-- ==== Sys2Proof/Laws/Memory.lean ====
section
/-! SUPPORT. Laws of the frame buffers: a read after a write, the canonical form, the buffer's limit, and that equal
contents are equal data. -/
namespace Sys2Proof.Machine

@[simp] theorem Memory.get_nil (a : Nat) : Memory.get [] a = none := rfl

theorem Memory.get_cons (k : Nat) (b : Byte) (m : Memory) (a : Nat) :
    Memory.get ((k, b) :: m) a = if k = a then some b else Memory.get m a := rfl

/-- A read after a write: the written address gives the written byte, every other address is left alone. -/
theorem Memory.get_set (m : Memory) (a : Nat) (v : Byte) (x : Nat) :
    (Memory.set m a v).get x = if x = a then some v else Memory.get m x := by
  induction m with
  | nil => simp only [Memory.set, Memory.get_cons, Memory.get_nil, eq_comm]
  | cons c m ih =>
    obtain ⟨k, b⟩ := c
    simp only [Memory.set]
    by_cases h1 : a < k
    · simp only [if_pos h1, Memory.get_cons]
      by_cases h : x = a
      · simp [h]
      · rw [if_neg (Ne.symm h), if_neg h]
    · by_cases h2 : a = k
      · subst h2
        simp only [if_neg h1, if_pos, Memory.get_cons]
        by_cases h : x = a
        · simp [h]
        · rw [if_neg (Ne.symm h), if_neg h, if_neg (Ne.symm h)]
      · simp only [if_neg h1, if_neg h2, Memory.get_cons, ih]
        by_cases h : x = a
        · rw [if_pos h, if_neg (by omega), if_pos h]
        · rw [if_neg h, if_neg h]

/-- A read after a string is written at `a`: the string's bytes inside it, every other address as before. -/
theorem Memory.get_write (bs : List Byte) (m : Memory) (a x : Nat) :
    (Memory.write m a bs).get x = if a ≤ x ∧ x < a + bs.length then bs[x - a]? else Memory.get m x := by
  induction bs generalizing m a with
  | nil => rw [if_neg (by simp only [List.length_nil]; omega)]; rfl
  | cons b bs ih =>
    simp only [Memory.write, ih, Memory.get_set, List.length_cons]
    by_cases h : x = a
    · subst h; simp
    · by_cases h2 : a + 1 ≤ x ∧ x < a + 1 + bs.length
      · have h3 : a ≤ x ∧ x < a + (bs.length + 1) := by omega
        have h4 : x - a = (x - (a + 1)) + 1 := by omega
        rw [if_pos h2, if_pos h3, h4, List.getElem?_cons_succ]
      · rw [if_neg h2, if_neg h, if_neg (by omega)]

/-- Outside the written string every address reads as before. -/
theorem Memory.get_write_outside {bs : List Byte} {m : Memory} {a x : Nat} (h : x < a ∨ a + bs.length ≤ x) :
    (Memory.write m a bs).get x = Memory.get m x := by
  rw [Memory.get_write, if_neg (by omega)]

theorem Memory.wf_cons_cons (a k : Nat) (v b : Byte) (m : Memory) :
    Memory.wf ((a, v) :: (k, b) :: m) = (decide (a < k) && Memory.wf ((k, b) :: m)) := rfl

theorem Memory.wf_tail {c : Host.Cell} {m : Memory} (h : Memory.wf (c :: m) = true) : Memory.wf m = true := by
  cases m with
  | nil => rfl
  | cons d m => rw [Memory.wf_cons_cons] at h; simp_all

/-- The canonical form as a fact about the addresses: strictly rising. -/
theorem Memory.wf_iff_pairwise (m : Memory) : Memory.wf m = true ↔ m.Pairwise fun c d => c.1 < d.1 := by
  induction m with
  | nil => simp [Memory.wf]
  | cons c m ih =>
    cases m with
    | nil => simp [Memory.wf]
    | cons d m =>
      rw [Memory.wf_cons_cons, Bool.and_eq_true, decide_eq_true_eq, ih, List.pairwise_cons (l := d :: m)]
      constructor
      · rintro ⟨h, hp⟩
        refine ⟨fun e he => ?_, hp⟩
        rcases List.mem_cons.1 he with rfl | he
        · exact h
        · exact Nat.lt_trans h ((List.pairwise_cons.1 hp).1 e he)
      · rintro ⟨h, hp⟩
        exact ⟨h d (by simp), hp⟩

/-- The addresses after a write are the old ones and the written one. -/
theorem Memory.mem_set {m : Memory} {a : Nat} {v : Byte} {c : Host.Cell} (h : c ∈ Memory.set m a v) :
    c = (a, v) ∨ c ∈ m := by
  induction m with
  | nil => simpa [Memory.set] using h
  | cons d m ih =>
    obtain ⟨k, b⟩ := d
    simp only [Memory.set] at h
    split at h
    · simpa using h
    · split at h
      · rcases List.mem_cons.1 h with h | h
        · exact .inl h
        · exact .inr (List.mem_cons_of_mem _ h)
      · rcases List.mem_cons.1 h with h | h
        · exact .inr (by simp [h])
        · rcases ih h with h | h
          · exact .inl h
          · exact .inr (List.mem_cons_of_mem _ h)

/-- A write keeps the canonical form. -/
theorem Memory.wf_set {m : Memory} (a : Nat) (v : Byte) (h : Memory.wf m = true) :
    Memory.wf (Memory.set m a v) = true := by
  rw [Memory.wf_iff_pairwise] at h ⊢
  induction m with
  | nil => simp [Memory.set]
  | cons d m ih =>
    obtain ⟨k, b⟩ := d
    have hk := (List.pairwise_cons.1 h).1
    have hm := (List.pairwise_cons.1 h).2
    simp only [Memory.set]
    split
    · rename_i hlt
      refine List.pairwise_cons.2 ⟨fun c hc => ?_, h⟩
      rcases List.mem_cons.1 hc with rfl | hc
      · exact hlt
      · exact Nat.lt_trans hlt (hk c hc)
    · split
      · rename_i heq
        subst heq
        exact List.pairwise_cons.2 ⟨hk, hm⟩
      · refine List.pairwise_cons.2 ⟨fun c hc => ?_, ih hm⟩
        rcases Memory.mem_set hc with rfl | hc
        · show k < a; omega
        · exact hk c hc

/-- Writing a string keeps the canonical form. -/
theorem Memory.wf_write (bs : List Byte) {m : Memory} (a : Nat) (h : Memory.wf m = true) :
    Memory.wf (Memory.write m a bs) = true := by
  induction bs generalizing m a with
  | nil => exact h
  | cons b bs ih => exact ih (a + 1) (Memory.wf_set a b h)

/-- A write below the limit keeps every address below the limit. -/
theorem Memory.below_set {limit : Nat} {m : Memory} {a : Nat} (v : Byte) (ha : a < limit)
    (h : Memory.below limit m = true) : Memory.below limit (Memory.set m a v) = true := by
  simp only [Memory.below, List.all_eq_true, decide_eq_true_eq] at h ⊢
  intro c hc
  rcases Memory.mem_set hc with rfl | hc
  · exact ha
  · exact h c hc

/-- Writing a string below the limit keeps every address below the limit. -/
theorem Memory.below_write {limit : Nat} (bs : List Byte) {m : Memory} {a : Nat} (ha : a + bs.length ≤ limit)
    (h : Memory.below limit m = true) : Memory.below limit (Memory.write m a bs) = true := by
  induction bs generalizing m a with
  | nil => exact h
  | cons b bs ih =>
    simp only [List.length_cons] at ha
    exact ih (by omega) (Memory.below_set b (by omega) h)

theorem Memory.get_eq_none_of_lt {m : Memory} {a : Nat} (h : ∀ c ∈ m, a < c.1) : Memory.get m a = none := by
  induction m with
  | nil => rfl
  | cons c m ih =>
    obtain ⟨k, b⟩ := c
    have hk : a < k := h (k, b) (by simp)
    rw [Memory.get_cons, if_neg (by omega)]
    exact ih fun c hc => h c (List.mem_cons_of_mem _ hc)

/-- Canonical buffers with equal contents are equal data. -/
theorem Memory.ext_of_wf {m n : Memory} (hm : Memory.wf m = true) (hn : Memory.wf n = true)
    (h : ∀ a, Memory.get m a = Memory.get n a) : m = n := by
  rw [Memory.wf_iff_pairwise] at hm hn
  induction m generalizing n with
  | nil =>
    cases n with
    | nil => rfl
    | cons d n => obtain ⟨k, b⟩ := d; simpa [Memory.get_cons] using h k
  | cons c m ih =>
    obtain ⟨j, v⟩ := c
    cases n with
    | nil => simpa [Memory.get_cons] using h j
    | cons d n =>
      obtain ⟨k, b⟩ := d
      have hj := (List.pairwise_cons.1 hm).1
      have hk := (List.pairwise_cons.1 hn).1
      have hjk : j = k := by
        rcases Nat.lt_trichotomy j k with hlt | heq | hlt
        · have := h j
          rw [Memory.get_eq_none_of_lt (m := (k, b) :: n) (fun c hc => ?_)] at this
          · simp [Memory.get_cons] at this
          · rcases List.mem_cons.1 hc with rfl | hc
            · exact hlt
            · exact Nat.lt_trans hlt (hk c hc)
        · exact heq
        · have := h k
          rw [Memory.get_eq_none_of_lt (m := (j, v) :: m) (fun c hc => ?_)] at this
          · simp [Memory.get_cons] at this
          · rcases List.mem_cons.1 hc with rfl | hc
            · exact hlt
            · exact Nat.lt_trans hlt (hj c hc)
      subst hjk
      have hvb : v = b := by simpa [Memory.get_cons] using h j
      subst hvb
      congr 1
      refine ih (List.pairwise_cons.1 hm).2 (List.pairwise_cons.1 hn).2 fun a => ?_
      by_cases ha : j = a
      · subst ha
        rw [Memory.get_eq_none_of_lt hj, Memory.get_eq_none_of_lt hk]
      · simpa [Memory.get_cons, ha] using h a

/-! ### Bytes of the state through a write -/

/-- A byte after `MemWrite`: the written string's byte in its range, every other byte of that buffer as before. -/
theorem State.byteAt_memWrite_same (s : State) (d : Dir) (a : Nat) (bs : List Byte) (x : Nat) :
    (s.memWrite d a bs).byteAt d x =
      if h : a ≤ x ∧ x < a + bs.length then bs[x - a]'(by omega) else s.byteAt d x := by
  have hb : (s.memWrite d a bs).buf d = Memory.write (s.buf d) a bs := by cases d <;> rfl
  rw [State.byteAt, hb, State.memWrite_draws, Memory.get_write]
  by_cases h : a ≤ x ∧ x < a + bs.length
  · have hx : x - a < bs.length := by omega
    rw [if_pos h, dif_pos h, List.getElem?_eq_getElem hx]
  · rw [if_neg h, dif_neg h, State.byteAt]

/-- The bytes outside a written string are as before, in both buffers. -/
theorem State.byteAt_memWrite_outside {s : State} {d e : Dir} {a : Nat} {bs : List Byte} {x : Nat}
    (h : e ≠ d ∨ x < a ∨ a + bs.length ≤ x) : (s.memWrite d a bs).byteAt e x = s.byteAt e x := by
  by_cases hed : e = d
  · subst hed
    rw [State.byteAt_memWrite_same, dif_neg]
    simp only [ne_eq, not_true_eq_false, false_or] at h
    omega
  · cases d <;> cases e <;> first | exact absurd rfl hed | rfl

end Sys2Proof.Machine
end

--------

> TASK ITEM: Show each line of the material that includes the word "this".

> WRITTEN RESPONSE:
          rw [Memory.get_eq_none_of_lt (m := (k, b) :: n) (fun c hc => ?_)] at this
          · simp [Memory.get_cons] at this
          rw [Memory.get_eq_none_of_lt (m := (j, v) :: m) (fun c hc => ?_)] at this
          · simp [Memory.get_cons] at this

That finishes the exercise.